Отец
Стоит
мне только вспомнить об отце, как он представляется мне взбирающимся по
лестнице, с оживленным озабоченным лицом и размашистыми движениями,
сопровождаемый несколькими дюжими носильщиками, обремененными тяжелой ношей.
Это
странное представление рождается в мозгу, вероятно, потому, что чаще всего мне
приходилось видеть отца взбирающимся по лестнице, в сопровождении кряхтящих и
ругающихся носильщиков.
Мой отец
был удивительным человеком. Все в нем было какое-то оригинальное, не такое, как
у других… Он знал несколько языков, но это были странные, ненужные никому
другому языки: румынский, турецкий, болгарский, татарский. Ни французского, ни
немецкого он не знал. Имел он голос, но когда пел, ничего нельзя было разобрать
– такой это был густой, низкий голос. Слышалось какое-то удивительное
громыхание и рокот, до того низкий, что казался он выходящим из-под его ног.

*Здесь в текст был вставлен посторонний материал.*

-- ==== Sys2Proof/Laws/State.lean ====
section
/-! SUPPORT. One lemma per field per update of State, so that no proof unfolds a record update; and reading a part after it
has been replaced. -/

namespace Sys2Proof.Machine

variable (s : State)

/-! ## setHart -/

@[simp] theorem State.setHart_cores (k : Nat) (h : Hart) : (s.setHart k h).cores = s.cores := rfl
@[simp] theorem State.setHart_mem (k : Nat) (h : Hart) : (s.setHart k h).mem = s.mem := rfl
@[simp] theorem State.setHart_wrote (k : Nat) (h : Hart) : (s.setHart k h).wrote = s.wrote := rfl
@[simp] theorem State.setHart_poison (k : Nat) (h : Hart) : (s.setHart k h).poison = s.poison := rfl
@[simp] theorem State.setHart_found (k : Nat) (h : Hart) : (s.setHart k h).found = s.found := rfl
@[simp] theorem State.setHart_sealed (k : Nat) (h : Hart) : (s.setHart k h).sealed = s.sealed := rfl
@[simp] theorem State.setHart_stamped (k : Nat) (h : Hart) : (s.setHart k h).stamped = s.stamped := rfl
@[simp] theorem State.setHart_hostMem (k : Nat) (h : Hart) : (s.setHart k h).hostMem = s.hostMem := rfl
@[simp] theorem State.setHart_hostAns (k : Nat) (h : Hart) : (s.setHart k h).hostAns = s.hostAns := rfl
@[simp] theorem State.setHart_peerMem (k : Nat) (h : Hart) : (s.setHart k h).peerMem = s.peerMem := rfl
@[simp] theorem State.setHart_peerAns (k : Nat) (h : Hart) : (s.setHart k h).peerAns = s.peerAns := rfl
@[simp] theorem State.setHart_remote (k : Nat) (h : Hart) : (s.setHart k h).remote = s.remote := rfl
@[simp] theorem State.setHart_lines (k : Nat) (h : Hart) : (s.setHart k h).lines = s.lines := rfl
@[simp] theorem State.setHart_held (k : Nat) (h : Hart) : (s.setHart k h).held = s.held := rfl
@[simp] theorem State.setHart_units (k : Nat) (h : Hart) : (s.setHart k h).units = s.units := rfl
@[simp] theorem State.setHart_contexts (k : Nat) (h : Hart) : (s.setHart k h).contexts = s.contexts := rfl
@[simp] theorem State.setHart_queues (k : Nat) (h : Hart) : (s.setHart k h).queues = s.queues := rfl
@[simp] theorem State.setHart_ptr (k : Nat) (h : Hart) : (s.setHart k h).ptr = s.ptr := rfl
@[simp] theorem State.setHart_launches (k : Nat) (h : Hart) : (s.setHart k h).launches = s.launches := rfl
@[simp] theorem State.setHart_nextLaunch (k : Nat) (h : Hart) : (s.setHart k h).nextLaunch = s.nextLaunch := rfl
@[simp] theorem State.setHart_agep (k : Nat) (h : Hart) : (s.setHart k h).agep = s.agep := rfl
@[simp] theorem State.setHart_heatctl (k : Nat) (h : Hart) : (s.setHart k h).heatctl = s.heatctl := rfl
@[simp] theorem State.setHart_rotStart (k : Nat) (h : Hart) : (s.setHart k h).rotStart = s.rotStart := rfl
@[simp] theorem State.setHart_pwrctl (k : Nat) (h : Hart) : (s.setHart k h).pwrctl = s.pwrctl := rfl
@[simp] theorem State.setHart_ramp (k : Nat) (h : Hart) : (s.setHart k h).ramp = s.ramp := rfl
@[simp] theorem State.setHart_pwrWrites (k : Nat) (h : Hart) : (s.setHart k h).pwrWrites = s.pwrWrites := rfl
@[simp] theorem State.setHart_rampWrites (k : Nat) (h : Hart) : (s.setHart k h).rampWrites = s.rampWrites := rfl
@[simp] theorem State.setHart_activity (k : Nat) (h : Hart) : (s.setHart k h).activity = s.activity := rfl
@[simp] theorem State.setHart_starts (k : Nat) (h : Hart) : (s.setHart k h).starts = s.starts := rfl
@[simp] theorem State.setHart_stops (k : Nat) (h : Hart) : (s.setHart k h).stops = s.stops := rfl
@[simp] theorem State.setHart_pstate (k : Nat) (h : Hart) : (s.setHart k h).pstate = s.pstate := rfl
@[simp] theorem State.setHart_pstateReq (k : Nat) (h : Hart) : (s.setHart k h).pstateReq = s.pstateReq := rfl
@[simp] theorem State.setHart_rstBusy (k : Nat) (h : Hart) : (s.setHart k h).rstBusy = s.rstBusy := rfl
@[simp] theorem State.setHart_rstScope (k : Nat) (h : Hart) : (s.setHart k h).rstScope = s.rstScope := rfl
@[simp] theorem State.setHart_rstPending (k : Nat) (h : Hart) : (s.setHart k h).rstPending = s.rstPending := rfl
@[simp] theorem State.setHart_inv (k : Nat) (h : Hart) : (s.setHart k h).inv = s.inv := rfl
@[simp] theorem State.setHart_atsDone (k : Nat) (h : Hart) : (s.setHart k h).atsDone = s.atsDone := rfl
@[simp] theorem State.setHart_invBytes (k : Nat) (h : Hart) : (s.setHart k h).invBytes = s.invBytes := rfl
@[simp] theorem State.setHart_frbase (k : Nat) (h : Hart) : (s.setHart k h).frbase = s.frbase := rfl
@[simp] theorem State.setHart_frsize (k : Nat) (h : Hart) : (s.setHart k h).frsize = s.frsize := rfl
@[simp] theorem State.setHart_frhead (k : Nat) (h : Hart) : (s.setHart k h).frhead = s.frhead := rfl
@[simp] theorem State.setHart_frtail (k : Nat) (h : Hart) : (s.setHart k h).frtail = s.frtail := rfl
@[simp] theorem State.setHart_erbase (k : Nat) (h : Hart) : (s.setHart k h).erbase = s.erbase := rfl
@[simp] theorem State.setHart_ersize (k : Nat) (h : Hart) : (s.setHart k h).ersize = s.ersize := rfl
@[simp] theorem State.setHart_erhead (k : Nat) (h : Hart) : (s.setHart k h).erhead = s.erhead := rfl
@[simp] theorem State.setHart_ertail (k : Nat) (h : Hart) : (s.setHart k h).ertail = s.ertail := rfl
@[simp] theorem State.setHart_erdropped (k : Nat) (h : Hart) : (s.setHart k h).erdropped = s.erdropped := rfl
@[simp] theorem State.setHart_msix (k : Nat) (h : Hart) : (s.setHart k h).msix = s.msix := rfl
@[simp] theorem State.setHart_pwin (k : Nat) (h : Hart) : (s.setHart k h).pwin = s.pwin := rfl
@[simp] theorem State.setHart_ports (k : Nat) (h : Hart) : (s.setHart k h).ports = s.ports := rfl
@[simp] theorem State.setHart_mapGen (k : Nat) (h : Hart) : (s.setHart k h).mapGen = s.mapGen := rfl
@[simp] theorem State.setHart_dead (k : Nat) (h : Hart) : (s.setHart k h).dead = s.dead := rfl
@[simp] theorem State.setHart_therm (k : Nat) (h : Hart) : (s.setHart k h).therm = s.therm := rfl
@[simp] theorem State.setHart_remap (k : Nat) (h : Hart) : (s.setHart k h).remap = s.remap := rfl
@[simp] theorem State.setHart_counters (k : Nat) (h : Hart) : (s.setHart k h).counters = s.counters := rfl
@[simp] theorem State.setHart_laneMaps (k : Nat) (h : Hart) : (s.setHart k h).laneMaps = s.laneMaps := rfl
@[simp] theorem State.setHart_arrayLog (k : Nat) (h : Hart) : (s.setHart k h).arrayLog = s.arrayLog := rfl
@[simp] theorem State.setHart_busLog (k : Nat) (h : Hart) : (s.setHart k h).busLog = s.busLog := rfl
@[simp] theorem State.setHart_bursts (k : Nat) (h : Hart) : (s.setHart k h).bursts = s.bursts := rfl
@[simp] theorem State.setHart_badBursts (k : Nat) (h : Hart) : (s.setHart k h).badBursts = s.badBursts := rfl
@[simp] theorem State.setHart_chanHold (k : Nat) (h : Hart) : (s.setHart k h).chanHold = s.chanHold := rfl
@[simp] theorem State.setHart_clockRatio (k : Nat) (h : Hart) : (s.setHart k h).clockRatio = s.clockRatio := rfl
@[simp] theorem State.setHart_ckpt (k : Nat) (h : Hart) : (s.setHart k h).ckpt = s.ckpt := rfl
@[simp] theorem State.setHart_capbase (k : Nat) (h : Hart) : (s.setHart k h).capbase = s.capbase := rfl
@[simp] theorem State.setHart_bankmapPa (k : Nat) (h : Hart) : (s.setHart k h).bankmapPa = s.bankmapPa := rfl
@[simp] theorem State.setHart_statusPa (k : Nat) (h : Hart) : (s.setHart k h).statusPa = s.statusPa := rfl
@[simp] theorem State.setHart_bankmapVa (k : Nat) (h : Hart) : (s.setHart k h).bankmapVa = s.bankmapVa := rfl
@[simp] theorem State.setHart_moduleNo (k : Nat) (h : Hart) : (s.setHart k h).moduleNo = s.moduleNo := rfl
@[simp] theorem State.setHart_pcie (k : Nat) (h : Hart) : (s.setHart k h).pcie = s.pcie := rfl
@[simp] theorem State.setHart_bar4 (k : Nat) (h : Hart) : (s.setHart k h).bar4 = s.bar4 := rfl
@[simp] theorem State.setHart_capGen (k : Nat) (h : Hart) : (s.setHart k h).capGen = s.capGen := rfl
@[simp] theorem State.setHart_refcnt (k : Nat) (h : Hart) : (s.setHart k h).refcnt = s.refcnt := rfl
@[simp] theorem State.setHart_clock (k : Nat) (h : Hart) : (s.setHart k h).clock = s.clock := rfl
@[simp] theorem State.setHart_policies (k : Nat) (h : Hart) : (s.setHart k h).policies = s.policies := rfl
@[simp] theorem State.setHart_sseq (k : Nat) (h : Hart) : (s.setHart k h).sseq = s.sseq := rfl
@[simp] theorem State.setHart_stamps (k : Nat) (h : Hart) : (s.setHart k h).stamps = s.stamps := rfl
@[simp] theorem State.setHart_leasexs (k : Nat) (h : Hart) : (s.setHart k h).leasexs = s.leasexs := rfl
@[simp] theorem State.setHart_arrivals (k : Nat) (h : Hart) : (s.setHart k h).arrivals = s.arrivals := rfl
@[simp] theorem State.setHart_warnings (k : Nat) (h : Hart) : (s.setHart k h).warnings = s.warnings := rfl
@[simp] theorem State.setHart_debugLevel (k : Nat) (h : Hart) : (s.setHart k h).debugLevel = s.debugLevel := rfl
@[simp] theorem State.setHart_windowReads (k : Nat) (h : Hart) : (s.setHart k h).windowReads = s.windowReads := rfl
@[simp] theorem State.setHart_peerAnswers (k : Nat) (h : Hart) : (s.setHart k h).peerAnswers = s.peerAnswers := rfl
@[simp] theorem State.setHart_reports (k : Nat) (h : Hart) : (s.setHart k h).reports = s.reports := rfl
@[simp] theorem State.setHart_firmware (k : Nat) (h : Hart) : (s.setHart k h).firmware = s.firmware := rfl
@[simp] theorem State.setHart_keyHashes (k : Nat) (h : Hart) : (s.setHart k h).keyHashes = s.keyHashes := rfl
@[simp] theorem State.setHart_revoked (k : Nat) (h : Hart) : (s.setHart k h).revoked = s.revoked := rfl
@[simp] theorem State.setHart_leastVersion (k : Nat) (h : Hart) : (s.setHart k h).leastVersion = s.leastVersion := rfl
@[simp] theorem State.setHart_focus (k : Nat) (h : Hart) : (s.setHart k h).focus = s.focus := rfl
@[simp] theorem State.setHart_turns (k : Nat) (h : Hart) : (s.setHart k h).turns = s.turns := rfl
@[simp] theorem State.setHart_beat (k : Nat) (h : Hart) : (s.setHart k h).beat = s.beat := rfl
@[simp] theorem State.setHart_freeCount (k : Nat) (h : Hart) : (s.setHart k h).freeCount = s.freeCount := rfl
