-- ==== Sys2Proof/Tests/Slice0.lean ====
section
/-! SUPPORT. Tests: decoding of words written out from the spec's encodings, ill-formed terms that the checks refuse, single
steps on a small state, and for each statement with hypotheses a state and operands that meet them together. -/

namespace Sys2Proof.Tests

open Sys2Proof Sys2Proof.Machine Sys2Proof.Claim

set_option Elab.async false

/-! ## Words that the encodings give (R16 to R27, R47, and the worked programs) -/

/-- The instruction that a word decodes to. -/
def dec (w : Word) : Option Instr := (decode w).toOption

/-- A row operand: register 41. -/
abbrev D1 : VOp := ⟨.row, false, 41⟩
/-- A column operand with policy 1: element 22. -/
abbrev A1 : VOp := ⟨.col, true, 22⟩
/-- A diagonal operand: element 13. -/
abbrev B1 : VOp := ⟨.diag, false, 13⟩
/-- A row operand with policy 1: register 7. -/
abbrev C1 : VOp := ⟨.row, true, 7⟩

theorem test_words_1 :
    dec 0x0402A62000000000 = some (.add 5 9 17) ∧
    dec 0x0412A62000000000 = some (.sub 5 9 17) ∧
    dec 0x0422A62000000000 = some (.and 5 9 17) ∧
    dec 0x0432A62000000000 = some (.or 5 9 17) ∧
    dec 0x0442A62000000000 = some (.xor 5 9 17) ∧
    dec 0x0452A62000000000 = some (.shl 5 9 17) ∧
    dec 0x0462A62000000000 = some (.shr 5 9 17) ∧
    dec 0x0472A62000000000 = some (.sra 5 9 17) ∧
    dec 0x0482A62000000000 = some (.slt 5 9 17) ∧
    dec 0x0492A62000000000 = some (.sltu 5 9 17) ∧
    dec 0x04A2A62000000000 = some (.min 5 9 17) ∧
    dec 0x04B2A62000000000 = some (.max 5 9 17) ∧
    dec 0x04C2A62000000000 = some (.minu 5 9 17) ∧
    dec 0x04D2A62000000000 = some (.maxu 5 9 17) ∧
    dec 0x04E2A63E00000000 = some (.sel 5 9 17 30) ∧
    dec 0x04F2A40000000000 = some (.clz 5 9) ∧
    dec 0x0502A40000000000 = some (.popc 5 9) := by decide +kernel

theorem test_words_2 :
    dec 0x0802A62000000000 = some (.mul 5 9 17) ∧
    dec 0x0812A62000000000 = some (.mulh 5 9 17) ∧
    dec 0x0822A62000000000 = some (.mulhu 5 9 17) ∧
    dec 0x0832A62000000000 = some (.div 5 9 17) ∧
    dec 0x0842A62000000000 = some (.divu 5 9 17) ∧
    dec 0x0852A62000000000 = some (.rem 5 9 17) ∧
    dec 0x0862A62000000000 = some (.remu 5 9 17) := by decide +kernel

theorem test_words_3 :
    dec 0x0C02A400FEDCBA98 = some (.addi 5 9 0xFEDCBA98) ∧
    dec 0x0C12A400FEDCBA98 = some (.andi 5 9 0xFEDCBA98) ∧
    dec 0x0C22A400FEDCBA98 = some (.ori 5 9 0xFEDCBA98) ∧
    dec 0x0C32A400FEDCBA98 = some (.xori 5 9 0xFEDCBA98) ∧
    dec 0x0C42A4000000003F = some (.shli 5 9 63) ∧
    dec 0x0C52A4000000003F = some (.shri 5 9 63) ∧
    dec 0x0C62A4000000003F = some (.srai 5 9 63) ∧
    dec 0x0C72A400FEDCBA98 = some (.slti 5 9 0xFEDCBA98) ∧
    dec 0x0C828000FEDCBA98 = some (.li 5 0xFEDCBA98) ∧
    dec 0x0C92A400FEDCBA98 = some (.lui 5 9 0xFEDCBA98) := by decide +kernel

theorem test_words_8 :
    dec 0x2002A62000000000 = some (.fadd 5 9 17) ∧
    dec 0x2012A62000000000 = some (.fsub 5 9 17) ∧
    dec 0x2022A62000000000 = some (.fmul 5 9 17) ∧
    dec 0x2042A62000000000 = some (.fmin 5 9 17) ∧
    dec 0x2052A62000000000 = some (.fmax 5 9 17) ∧
    dec 0x2032A63E00000000 = some (.ffma 5 9 17 30) ∧
    dec 0x2062A62000B00000 = some (.fcmp 11 5 9 17) ∧
    dec 0x2072A40000000000 = some (.fcvtI64F32 5 9) ∧
    dec 0x2072A40000100000 = some (.fcvtU64F32 5 9) ∧
    dec 0x2072A40000200000 = some (.fcvtF32I64 5 9) ∧
    dec 0x2072A40000300000 = some (.fcvtF32U64 5 9) ∧
    dec 0x2072A40000400000 = some (.fcvtF32I32 5 9) ∧
    dec 0x2072A40000500000 = some (.fcvtF32Bf16 5 9) ∧
    dec 0x2072A40000600000 = some (.fcvtBf16F32 5 9) ∧
    dec 0x2072A40000700000 = some (.fcvtF32F16 5 9) ∧
    dec 0x2072A40000800000 = some (.fcvtF16F32 5 9) := by decide +kernel

theorem test_words_10 :
    dec 0x2802A760FEDCBA98 = some (.ld 6 3 5 9 0xFEDCBA98) ∧
    dec 0x2802A741FEDCBA98 = some (.ldU 6 2 5 9 0xFEDCBA98) ∧
    dec 0x2812A720FEDCBA98 = some (.st 6 1 5 9 0xFEDCBA98) ∧
    dec 0x2822A701FEDCBA98 = some (.ldc 6 0 true 5 9 0xFEDCBA98) := by decide +kernel

theorem test_words_11 :
    dec 0x2C02A620C0080000 = some (.amo 6 .add 2 5 9 17) ∧
    dec 0x2C02A620C0180000 = some (.amo 6 .swap 2 5 9 17) ∧
    dec 0x2C02A620C0380000 = some (.amo 6 .min 2 5 9 17) ∧
    dec 0x2C02A620C0480000 = some (.amo 6 .max 2 5 9 17) ∧
    dec 0x2C02A620C0580000 = some (.amo 6 .and 2 5 9 17) ∧
    dec 0x2C02A620C0680000 = some (.amo 6 .or 2 5 9 17) ∧
    dec 0x2C02A620C0780000 = some (.amo 6 .xor 2 5 9 17) ∧
    dec 0x2C02A63EC02C0000 = some (.amoCas 6 3 5 9 17 30) ∧
    dec 0x2C002620C07E0000 = some (.amoP 6 .xor 3 9 17) := by decide +kernel

theorem test_words_12 :
    dec 0x30000000FEDCBA98 = some (.br 0xFEDCBA98) ∧
    dec 0x3014C5C0FEDCBA98 = some (.bc 7 9 17 0xFEDCBA98) ∧
    dec 0x3020002AFEDCBA98 = some (.bcv 2 5 0xFEDCBA98) ∧
    dec 0x30300000FEDCBA98 = some (.call 0xFEDCBA98) ∧
    dec 0x30400000FEDCBA98 = some (.brkloop 0xFEDCBA98) ∧
    dec 0x3044C641FEDCBA98 = some (.brkloopCond 9 9 17 0xFEDCBA98) := by decide +kernel

theorem test_words_13 :
    dec 0x3400240000000000 = some (.callr 9) ∧
    dec 0x3410000000000000 = some (.ret) ∧
    dec 0x3420240000000000 = some (.jmpr 9) ∧
    dec 0x3430240000000000 = some (.loop 9) ∧
    dec 0x3440000000000000 = some (.endloop) ∧
    dec 0x34500000FEDCBA98 = some (.loopi 0xFEDCBA98) := by decide +kernel
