-- ==== Sys2Proof/Machine/Core.lean ====
section
/-! DEFINITION. The host's view of the machine. -/

def Sys2Proof.core : Host.Core := { State := Sys2Proof.Machine.State, Fault := Sys2Proof.Machine.Fault, Refusal := Sys2Proof.Machine.Refusal, step := Sys2Proof.Machine.step, reset := Sys2Proof.Machine.State.reset }
end

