end Sys2Proof.Machine
end

section
/-! PROOF. One RX edge as one simultaneous update of the state before it (R119; log entries 10 and 14). -/

namespace Sys2Proof.Machine

-- The operations that state one effect twice (log entry 14): the second time changes nothing

/-- `RXCMD.REALIGN` after the aligner's own reset. -/
theorem realign_again {n s : State} (hraw : s.raw = n.raw) (hal : s.al = (afterAll (selectAlign n) n).al) :
    runOps (if n.commanded 0 then [.rxcmdRealign] else []) s = .next s := by
  split
  next h =>
    have hreset : s.al = { Aligner.init with prev := s.raw } := by
      rw [hal, hraw]; simp only [selectAlign, h]; rfl
    have hsame : s.realign = s := by rw [State.realign, ← hreset]; rfl
    rw [runOps_cons_next (t := s.realign) rfl, hsame, runOps_nil]
  · rfl

/-- `RXCMD.FLUSH` after `EB.FLUSHW`. -/
theorem flush_again {n s : State} (hebw : s.ebw = (after (selectWrite n) n).ebw) :
    runOps (if n.commanded 1 then [.rxcmdFlush] else []) s = .next s := by
  split
  next h =>
    have hflushed : s.ebw = n.flushWrite.ebw := by
      rw [hebw]; simp only [selectWrite, h]; rfl
    have hsame : s.flushWrite = s := by
      have hv : { s.ebw with wptr := 0, ovf := false, delPending := false } = s.ebw := by
        rw [hflushed]; rfl
      rw [State.flushWrite, hv]; rfl
    rw [runOps_cons_next (t := s.flushWrite) rfl, hsame, runOps_nil]
  · rfl

/-- `RXCMD.DECRESET` after `DEC.RESET`. -/
theorem decreset_again {n s : State} (hdec : s.dec = (after (selectDecode n) n).dec)
    (hcodec : s.rcfgCodec = (after (selectDecode n) n).rcfgCodec) :
    runOps (if n.commanded 2 then [.rxcmdDecreset (Codec.ofBit (n.sampleCmd.getLsbD 3))] else []) s =
      .next s := by
  split
  next h =>
    have hsel : selectDecode n = .decReset := by simp only [selectDecode, h]; rfl
    have hreset : s.dec = n.resetDecoder.dec := by rw [hdec, hsel]; rfl
    have hload : s.rcfgCodec = Codec.ofBit (n.sampleCmd.getLsbD 3) := by rw [hcodec, hsel]; rfl
    have hsame : s.resetDecoder.setRcfgCodec (Codec.ofBit (n.sampleCmd.getLsbD 3)) = s := by
      have hv : { s.dec with rd := .minus, rdKnown := false, outValid := false } = s.dec := by
        rw [hreset]; rfl
      rw [State.resetDecoder, hv, ← hload]; rfl
    rw [runOps_cons_next (t := s.resetDecoder.setRcfgCodec _) rfl, hsame, runOps_nil]
  · rfl

-- What the selected operations leave alone beside their own registers

/-- The write side's operation does not touch the synchroniser of the read pointer. -/
theorem selectWrite_rgrayW1 (n : State) : (after (selectWrite n) n).ebw.rgrayW1 = n.ebw.rgrayW1 := by
  unfold selectWrite
  split
  · rfl
  · split
    · split
      · rfl
      · split
        · rfl
        · have hd : 0 < n.cfg.bufferDepth := by omega
          simp only [after, exec, execEbWrite_eq hd]; rfl
    · rfl

/-- The codec bit changes only under a commanded decoder reset (R235). -/
theorem selectDecode_rcfgCodec (n : State) :
    (after (selectDecode n) n).rcfgCodec =
      if n.commanded 2 then Codec.ofBit (n.sampleCmd.getLsbD 3) else n.rcfgCodec := by
  have hacq : ∀ v, (n.acquireStep v).rcfgCodec = n.rcfgCodec := fun v => by
    rcases acquireStep_cases n v with ⟨_, h⟩ | ⟨_, _, h⟩ | h <;> rw [h] <;> rfl
  unfold selectDecode selectDec10 selectDec130
  split
  · rfl
  · split
    · split
      · split
        · split
          · rfl
          · split <;> rfl
        · exact hacq _
      · split
        · rfl
        · split
          · rfl
          · split <;> rfl
    · rfl

/-- The state an RX edge leads to, every component from the values before the edge. -/
def State.afterRx (s : State) : State :=
  { s with
    mem := (after (selectWrite s) s).mem
    ebw := { (after (selectWrite s) s).ebw with rgrayW1 := s.sampleRgray, rgrayW2 := s.ebw.rgrayW1 }
    al := (afterAll (selectAlign s) s).al
    dec := (after (selectDecode s) s).dec
    rcfgCodec := if s.commanded 2 then Codec.ofBit (s.sampleCmd.getLsbD 3) else s.rcfgCodec
    cdcRx := { reqR1 := s.sampleReq, reqR2 := s.cdcRx.reqR1, ack := s.cdcRx.reqR2 }
    cross := crossAfterRx s }

/-- The bridge closes the edge, whatever the other components have been given (R228, R231). -/
theorem bridge_closes (s : State) (m : Memory) (w : WriteSide) (a : Aligner) (d : Decoder) (c : Codec) :
    runOps [.cdcAck, .cdcSync .rx] (((((s.setMem m).setEbw w).setAl a).setDec d).setRcfgCodec c) = .next
      { s with
        mem := m, al := a, dec := d, rcfgCodec := c
        ebw := { w with rgrayW1 := s.sampleRgray, rgrayW2 := w.rgrayW1 }
        cdcRx := { reqR1 := s.sampleReq, reqR2 := s.cdcRx.reqR1, ack := s.cdcRx.reqR2 } } := rfl

/-- The RX edge, its operations performed one after another, is the simultaneous update. -/
theorem rxEdge_eq (s : State) : rxEdge s = .next s.afterRx := by
  unfold rxEdge edgeOps selectRx
  simp only [List.append_assoc, List.cons_append, List.nil_append]
  rw [runOps_cons_next (write_local (n := s) rfl rfl rfl),
    runOps_append_next (align_local (n := s) ?_ ?_ ?_ ?_),
    runOps_append_next (realign_again (n := s) ?_ ?_),
    runOps_append_next (flush_again (n := s) ?_),
    runOps_cons_next (decode_local (n := s) ?_ ?_ ?_),
    runOps_append_next (decreset_again (n := s) ?_ ?_), bridge_closes, selectDecode_rcfgCodec,
    selectWrite_rgrayW1]
  · rfl
  all_goals rfl

/-- Settles O11: the components of `State.afterRx` one by one. -/
theorem rxEdgeIsSimultaneous : Obligations.RxEdgeIsSimultaneous := by
  intro s t h
  obtain rfl : s.afterRx = t := by rw [rxEdge_eq] at h; cases h; rfl
  exact ⟨⟨_, exec_after (write_local rfl rfl rfl), rfl, rfl⟩, ⟨_, align_local rfl rfl rfl rfl, rfl⟩,
    ⟨_, exec_after (decode_local rfl rfl rfl), rfl⟩, rfl, rfl⟩

end Sys2Proof.Machine
end

section
/-! PROOF. One CORE edge as one simultaneous update of the state whose wires carry the pins (R119; log entries 10,
13, 14 and 16). -/

namespace Sys2Proof.Machine

-- Locality of the operations that Laws/Local.lean does not speak of

/-- The debounce counter. -/
theorem debounce_local {n s : State} (hc : s.cfg = n.cfg) (hi : s.idl = n.idl) (hs : s.sync = n.sync) :
    exec .idlDebounce s = .next (s.setIdl (after .idlDebounce n).idl) := by
  simp only [after, exec, execIdlDebounce, hc, hi, hs, setIdl_idl]

/-- The codec bit of Link Configuration. -/
theorem codec_local {n s : State} (hc : s.cfg = n.cfg) (hl : s.lc = n.lc) (hq : s.ctl.state = n.ctl.state) :
    exec .ctlCodec s = .next (s.setLc { n.lc with codec := (after .ctlCodec n).lc.codec }) := by
  have hwant : s.want = n.want := by simp only [State.want, hc, hl]
  simp only [after, exec, execCtlCodec, hq, hl, hwant]
  split
  · rfl
  · simp only [← hl]; rfl

/-- The state operations of the controller: what cases 2 to 6 of its dispatch select (R315). -/
def isStateOperation : Instr → Bool
  | .ctlTransitionClose | .ctlTransitionDone | .ctlResetReq | .ctlResetDone | .ctlDetectOk | .ctlAlignOk
  | .ctlConfigureOk | .ctlPowerdown | .ctlIdleAck | .ctlPowerup | .ctlIdleChange | .ctlRate _ | .ctlFatal _
  | .ctlTimeout | .ctlStay => true
  | _ => false

theorem selectExit_isStateOperation (n : State) : isStateOperation (selectExit n) = true := by
  unfold selectExit
  cases n.ctl.state with
  | reset =>
    dsimp only
    split
    · rfl
    · split <;> rfl
  | idle =>
    dsimp only
    split
    · rfl
    · split
      · rfl
      · split <;> rfl
  | transition => rfl
  | detect | align | configure | active => dsimp only; split <;> rfl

Любил отец столярные работы – но тоже они были както ни к чему – делал он
только деревянные пароходики. Возился над каждым пароходиком около года, делал
его со всеми деталями, а когда кончал, то, удовлетворенный, говорил:
– Такую
штуку можно продать не меньше чем за пятнадцать рублей!
– А
матерьял стоил тридцать! – подхватывала мать.
– Молчи,
Варя, – говорил отец. – Ты ничего не понимаешь…
– Конечно, –
горько усмехаясь, возражала мать. – Ты много понимаешь…
Главным
занятием отца была торговля. Но здесь он превосходил себя по странности и
ненужности – с коммерческой точки зрения – тех операций, которые в магазине
происходили.
Для отца
не было лучшего удовольствия, как отпустить кому-нибудь товар в долг. Покупатель,
задолжавший отцу, делался его лучшим другом… Отец зазывал его в лавку, поил
чаем, играл с ним в шашки и бывал обижен на мать до глубины души, если она,
узнав об этом, говорила:
– Лучше
бы он деньги отдал, чем в шашки играть.
– Ты
ничего не понимаешь, Варя, – деликатно возражал отец. – Он очень
хороший человек. Две дочери в гимназии учатся. Сам на войне был. Ты бы
послушала, как он о военных порядках рассказывает.
– Да
нам-то что от этого! Мало ли кто был на войне – так всем и давать в долг?
– Ты
ничего не понимаешь, Варя, – печально говорил отец и шел в сарай делать
пароход.
Со мной
у него были хорошие отношения, но характеры мы имели различные. Я не мог понять
его увлечений, скептически относился к пароходам и, когда он подарил мне один
пароход, думая привести этим в восторг, я хладнокровно, со скучающим видом
потрогал какую-то деревянную штучку на носу крошечного судна и отошел.
– Ты
ничего не понимаешь, Васька, – сказал, сконфузившись, отец.
Я любил
книжки, а он купил мне полдюжины какихто голубей-трубачей. Почему я должен был
восхищаться тем, что у них хвосты не плоские, а трубой, до сих пор считаю
невыясненным. Мне приходилось вставать рано утром, давая этим голубям корм и
воду, что вовсе не увлекало меня. Через три-четыре дня я привел в исполнение
адский план – открыл дверцу голубиной будки, думая, что голуби сейчас же улетят.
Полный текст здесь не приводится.